It was impressive to note all the wonderful things his fellow doctors
wrote about him in The New York Times obits.
Peter Miller was flattered that a classmate wanted
to hear about him. During recent years, he has enjoyed auditing
at least two College courses each semester on philosophy, government
or economics. These classes “are always more sophisticated
and intellectually demanding than our undergraduate courses,”
he commented. Peter writes for the Citizens Union and sent me two
drafts he had prepared for that organization: “Questions for
all candidates seeking CU endorsement for election to New York State
public office” and “Proposal for aid to families of
victims of terrorism in Israel and Palestine.”

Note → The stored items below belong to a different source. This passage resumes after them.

-- ==== Sys2Proof/Laws/Answers.lean ====
section
/-! SUPPORT. What the pseudocode of a command can answer, and how `begin`, `finish` and `runCodec` end it. -/

namespace Sys2Proof.Machine

/-- `r` answers a value with `P`, or a fatal fault whose cause is listed, and never leaves `MemRead`'s domain. -/
def Answers {α : Type} (causes : List Cause) (P : α → Prop) (r : Except Stop α) : Prop :=
  match r with
  | .ok a => P a
  | .error (.fatal c) => c ∈ causes
  | .error .outside => False

section
variable {α β : Type} {P Q : α → Prop} {cs ds : List Cause} {r : Except Stop α}

@[simp] theorem answers_ok {a : α} : Answers cs P (.ok a : Except Stop α) ↔ P a := Iff.rfl
@[simp] theorem answers_pure {a : α} : Answers cs P (pure a : Except Stop α) ↔ P a := Iff.rfl
@[simp] theorem answers_fatal {c : Cause} : Answers cs P (.error (.fatal c) : Except Stop α) ↔ c ∈ cs := Iff.rfl

theorem Answers.imp (h : Answers cs P r) (hP : ∀ a, P a → Q a) : Answers cs Q r := by
  rcases r with (_ | _) | a
  · exact h
  · exact h
  · exact hP a h

theorem Answers.causes (h : Answers cs P r) (hc : ∀ c ∈ cs, c ∈ ds) : Answers ds P r := by
  rcases r with (_ | _) | a
  · exact hc _ h
  · exact h
  · exact h

theorem Answers.and (h : Answers cs P r) (h' : Answers cs Q r) : Answers cs (fun a => P a ∧ Q a) r := by
  rcases r with (_ | _) | a
  · exact h
  · exact h
  · exact ⟨h, h'⟩

theorem Answers.bind {f : α → Except Stop β} {R : β → Prop} (h : Answers cs P r)
    (hf : ∀ a, P a → Answers cs R (f a)) : Answers cs R (r >>= f) := by
  rcases r with (_ | _) | a
  · exact h
  · exact h
  · exact hf a h

theorem Answers.map {f : α → β} {R : β → Prop} (h : Answers cs P r) (hf : ∀ a, P a → R (f a)) :
    Answers cs R (r.map f) := by
  rcases r with (_ | _) | a
  · exact h
  · exact h
  · exact hf a h

theorem Answers.of_ok {a : α} (h : Answers cs P r) (hr : r = .ok a) : P a := by subst hr; exact h

/-- With no cause listed a value is answered. -/
theorem Answers.exists_ok (h : Answers [] P r) : ∃ a, r = .ok a ∧ P a := by
  rcases r with (_ | _) | a
  · simp [Answers] at h
  · exact absurd h id
  · exact ⟨a, rfl, h⟩

end

@[simp] theorem except_map_ok {ε α β : Type} (f : α → β) (a : α) : (Except.ok a : Except ε α).map f = .ok (f a) := rfl
@[simp] theorem except_bind_ok {ε α β : Type} (f : α → Except ε β) (a : α) :
    ((Except.ok a : Except ε α) >>= f) = f a := rfl
@[simp] theorem except_pure {ε α : Type} (a : α) : (pure a : Except ε α) = .ok a := rfl

/-- A bind answers a value only through a value of its first part. -/
theorem bind_eq_ok {ε α β : Type} {r : Except ε α} {f : α → Except ε β} {b : β} :
    (r >>= f) = .ok b ↔ ∃ a, r = .ok a ∧ f a = .ok b := by
  cases r with
  | error e => exact ⟨nofun, nofun⟩
  | ok a => simp

/-- A map answers a value only through a value. -/
theorem map_eq_ok {ε α β : Type} {r : Except ε α} {f : α → β} {b : β} :
    r.map f = .ok b ↔ ∃ a, r = .ok a ∧ f a = b := by
  cases r with
  | error e => exact ⟨nofun, nofun⟩
  | ok a => simp

/-! ### `begin`, `finish`, `runCodec` -/

/-- After a fatal fault every command gets the fault response and changes nothing (R244). -/
theorem begin_fatal {legal : Bool} {s : State} {body : Host.Outcome State Fault Refusal} (h : s.fatal = true) :
    begin legal s body = .next (s.respond s.faultResponse) := by simp [begin, h]

/-- A legal command of a block without a fault runs its body (R248). -/
theorem begin_legal {s : State} {body : Host.Outcome State Fault Refusal} (h : s.fatal = false) :
    begin true s body = body := by simp [begin, h]

/-- An illegal command faults and changes nothing else (R75). -/
theorem begin_illegal {s : State} {body : Host.Outcome State Fault Refusal} (h : s.fatal = false) :
    begin false s body = .next (s.raise .illegalCommand) := by simp [begin, h]

/-- Everything `begin` can answer. -/
theorem begin_cases (legal : Bool) (s : State) (body : Host.Outcome State Fault Refusal) :
    (s.fatal = true ∧ begin legal s body = .next (s.respond s.faultResponse)) ∨
    (s.fatal = false ∧ legal = true ∧ begin legal s body = body) ∨
    (s.fatal = false ∧ legal = false ∧ begin legal s body = .next (s.raise .illegalCommand)) := by
  cases hf : s.fatal <;> cases legal <;> simp [begin, hf]

/-- Everything `finish` can answer when its pseudocode stays in `MemRead`'s domain. -/
theorem finish_cases {α : Type} {cs : List Cause} {P : α → Prop} {r : Except Stop α} (h : Answers cs P r)
    (onFatal : Cause → State) (f : α → State) :
    (∃ a, P a ∧ r = .ok a ∧ finish r onFatal f = .next (f a)) ∨
    (∃ c ∈ cs, r = .error (.fatal c) ∧ finish r onFatal f = .next (onFatal c)) := by
  rcases r with (c | _) | a
  · exact .inr ⟨c, h, rfl, rfl⟩
  · exact absurd h id
  · exact .inl ⟨a, h, rfl, rfl⟩

@[simp] theorem finish_ok {α : Type} (a : α) (onFatal : Cause → State) (f : α → State) :
    finish (.ok a) onFatal f = .next (f a) := rfl

@[simp] theorem finish_fatal {α : Type} (c : Cause) (onFatal : Cause → State) (f : α → State) :
    finish (.error (.fatal c)) onFatal f = .next (onFatal c) := rfl

/-- What `codecReady` says (R160): both streams fresh, `OUT` empty. -/
theorem codecReady_iff {s : State} :
    s.codecReady = true ↔ s.s0 = Stream.fresh s.s0.buf ∧ s.s1 = Stream.empty := by
  obtain ⟨⟨b0, i0, o0⟩, ⟨b1, i1, o1⟩, _⟩ := s
  simp [State.codecReady, Stream.fresh, Stream.empty, and_assoc, List.length_eq_zero_iff]

theorem runCodec_not_ready {s : State} {r : CodecResult} (h : s.codecReady = false) :
    runCodec s r = .next (s.raise .codecPrecond) := by simp [runCodec, h]

theorem runCodec_true {s : State} {p : Stream × Stream} (h : s.codecReady = true) :
    runCodec s (.ok (some p)) = .next ((s.setStreams p).complete 1 []) := by simp [runCodec, h, boolValue]

theorem runCodec_false {s : State} (h : s.codecReady = true) :
    runCodec s (.ok none) = .next (s.afterFalse.complete 0 []) := by simp [runCodec, h, boolValue]

/-- Everything a codec command can answer when its codec stays in `MemRead`'s domain. -/
theorem runCodec_cases {s : State} {r : CodecResult} {cs : List Cause} {P : Option (Stream × Stream) → Prop}
    (h : s.codecReady = true → Answers cs P r) :
    (s.codecReady = false ∧ runCodec s r = .next (s.raise .codecPrecond)) ∨
    (s.codecReady = true ∧ ∃ p, P (some p) ∧ runCodec s r = .next ((s.setStreams p).complete 1 [])) ∨
    (s.codecReady = true ∧ P none ∧ runCodec s r = .next (s.afterFalse.complete 0 [])) ∨
    (s.codecReady = true ∧ ∃ c ∈ cs, runCodec s r = .next (s.raiseScrambled c)) := by
  cases hr : s.codecReady with
  | false => exact .inl ⟨rfl, runCodec_not_ready hr⟩
  | true =>
    refine .inr ?_
    have h := h hr
    rcases r with (c | _) | (_ | p)
    · exact .inr (.inr ⟨rfl, c, h, by simp [runCodec, hr]⟩)
    · exact absurd h id
    · exact .inr (.inl ⟨rfl, h, runCodec_false hr⟩)
    · exact .inl ⟨rfl, p, h, runCodec_true hr⟩

end Sys2Proof.Machine
end

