/-- Putting a list of bytes is writing their bits. -/
theorem putAll_eq (t : Stream) (ws : List Byte) : t.putAll cfg ws = t.writeBits cfg (bufBits ws) := by
  induction ws generalizing t with
  | nil => rfl
  | cons w ws ih =>
    rw [Stream.putAll, put_eq, bufBits_cons, writeBits_append]
    congr 1; funext u; exact ih u

/-- A write that starts at the aligned append position appends whole bytes. -/
theorem wroteBits_append (m ws : Memory) :
    WroteBits (bufBits ws) (Stream.atPos m (8 * m.length)) (Stream.atPos (m ++ ws) (8 * (m ++ ws).length)) where
  pos := by simp; omega
  len := by simp [bytesFor]; omega
  written := by
    intro j hj
    rw [bufBits_length] at hj
    rw [atPos_buf, atPos_pos, bitAtPos_append_right (by omega), bufBits_getElem?]; congr 1; omega
  kept := by
    intro p hp _
    exact bitAtPos_append_left hp
  fresh := by
    intro p h1 h2 h3
    exfalso
    simp at h2 h3; omega

end Sys2Proof.Machine
end

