-- ==== Sys2Proof/Laws/Codec.lean ====
section
/-! SUPPORT. The codecs as strings of bits: what the encoders write, where the decoders can stop. -/

namespace Sys2Proof.Machine

variable {cfg : Config} {t u v : Stream} {m : Memory} {bs cs : List Bool}

/-! ### What the encoders write -/

@[simp] theorem headerBits_length (fbi size : Nat) : (headerBits fbi size).length = 12 := by simp [headerBits]

theorem three_le_hufBits (fbi : Nat) (m : Memory) : 3 ≤ (hufBits fbi m).length := by simp [hufBits]; omega
theorem three_le_recBits (fbi short long : Nat) (m : Memory) : 3 ≤ (recBits fbi short long m).length := by
  simp [recBits]; omega

theorem headerBits_drop (fbi size : Nat) (rest : List Bool) :
    (headerBits fbi size ++ rest).drop 3 = lsbFirst 9 size ++ rest := by
  rw [headerBits, List.append_assoc, List.drop_left' (by simp)]

/-- The patch turns the bits written into the wire format with its count (R170). -/
theorem hufBits_patch (fbi : Nat) (m : Memory) : lsbFirst 3 fbi ++ (hufBits 0 m).drop 3 = hufBits fbi m := by
  rw [hufBits, List.append_assoc, headerBits_drop, hufBits, headerBits]; simp

theorem recBits_patch (fbi short long : Nat) (m : Memory) :
    lsbFirst 3 fbi ++ (recBits 0 short long m).drop 3 = recBits fbi short long m := by
  rw [recBits, List.append_assoc, headerBits_drop, recBits, headerBits]; simp

theorem hufBits_length (fbi fbi' : Nat) (m : Memory) : (hufBits fbi m).length = (hufBits fbi' m).length := by
  simp [hufBits]

theorem recBits_length (fbi fbi' short long : Nat) (m : Memory) :
    (recBits fbi short long m).length = (recBits fbi' short long m).length := by
  simp [recBits]

theorem putHeader_eq (size : Nat) (t : Stream) : putHeader cfg size t = t.writeBits cfg (headerBits 0 size) := by
  rw [headerBits, writeBits_append]; rfl

theorem putEntries_eq (alpha : List (Byte × Seq)) (vs : List Byte) (t : Stream) :
    putEntries cfg alpha vs t = t.writeBits cfg (entryBits alpha vs) := by
  induction vs generalizing t with
  | nil => rfl
  | cons w vs ih =>
    have : entryBits alpha (w :: vs) =
        byteBits w ++ (lsbFirst 9 (codeOf alpha w).length ++ (codeOf alpha w ++ entryBits alpha vs)) := by
      simp [entryBits]
    rw [this, writeBits_append, putEntries]
    congr 1; funext a
    rw [writeBits_append]
    show (a.writeBits cfg _ >>= _) = _
    congr 1; funext b
    rw [writeBits_append]
    show (b.writeBits cfg _ >>= _) = _
    congr 1; funext c; exact ih c

theorem putCodes_eq (alpha : List (Byte × Seq)) (vs : List Byte) (t : Stream) :
    putCodes cfg alpha vs t = t.writeBits cfg (codeBits alpha vs) := by
  induction vs generalizing t with
  | nil => rfl
  | cons w vs ih =>
    rw [show codeBits alpha (w :: vs) = codeOf alpha w ++ codeBits alpha vs from rfl, writeBits_append, putCodes]
    show (t.writeBits cfg _ >>= _) = _
    congr 1; funext a; exact ih a

theorem putSymbols_eq (short long : Nat) (table vs : List Byte) (t : Stream) :
    putSymbols cfg short long table vs t = t.writeBits cfg (symbolBits short long table vs) := by
  induction vs generalizing t with
  | nil => rfl
  | cons w vs ih =>
    rw [show symbolBits short long table (w :: vs) =
      lsbFirst (symbolOf short long (table.idxOf w)).2 (symbolOf short long (table.idxOf w)).1 ++
        symbolBits short long table vs from rfl, writeBits_append, putSymbols]
    show (t.writeBits cfg _ >>= _) = _
    congr 1; funext a; exact ih a

/-- `HUF.ENC` on fresh streams: its bits, then the patch (R171). -/
theorem hufEncode_eq (m : Memory) (out : Stream) :
    hufEncode cfg (Stream.fresh m) out = (do
      let o ← out.writeBits cfg (hufBits 0 m)
      let o ← patchHeader cfg o
      return some (Stream.atPos m (8 * m.length), o)) := by
  have h : (Stream.atPos m (8 * m.length)).buf.length = m.length := rfl
  simp only [hufEncode, fresh_buf, scan_fresh, except_bind_ok, seek_zero, atPos_buf, putHeader_eq,
    putEntries_eq, putCodes_eq, hufBits, writeBits_append, bind_assoc]

/-- `REC.ENC` on fresh streams: its bits, then the patch (R204, R205). -/
theorem recEncode_eq (short long : Nat) (m : Memory) (out : Stream) :
    recEncode cfg short long (Stream.fresh m) out = (do
      let o ← out.writeBits cfg (recBits 0 short long m)
      let o ← patchHeader cfg o
      return some (Stream.atPos m (8 * m.length), o)) := by
  simp only [recEncode, fresh_buf, scan_fresh, except_bind_ok, seek_zero, atPos_buf, putHeader_eq,
    putAll_eq, putSymbols_eq, recBits, writeBits_append, bind_assoc]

Bernie Sunshine has become a board member at the
Harlem School of the Arts and is contacting classmates for a midtown
luncheon.
A call from Howard Clifford, who now lives in
Wasted Stream, Utah, brought back more memories of Marv
Sinkoff. Howard recalled how Marv presided at our great
class luncheons at Luchows. He also recalled what a fine pianist
Marv was. Howard is organizing a group of poll-watchers for the
local primary for Justice of the Peace. He was delighted that Peter
Miller checked in and is going to ask him to prepare a
proper background questionnaire for the candidates. Howard wonders
what’s new with Paul Marks and Burt
Sapin, the great speakers at our 50th reunion.
George W. Cooper
170 Eden Rd.
Stamford, CT 06907-1007
cct@columbia.edu
These Class Notes, or lack of same, are to be published in the
November 2002 issue, but had to be submitted by early September.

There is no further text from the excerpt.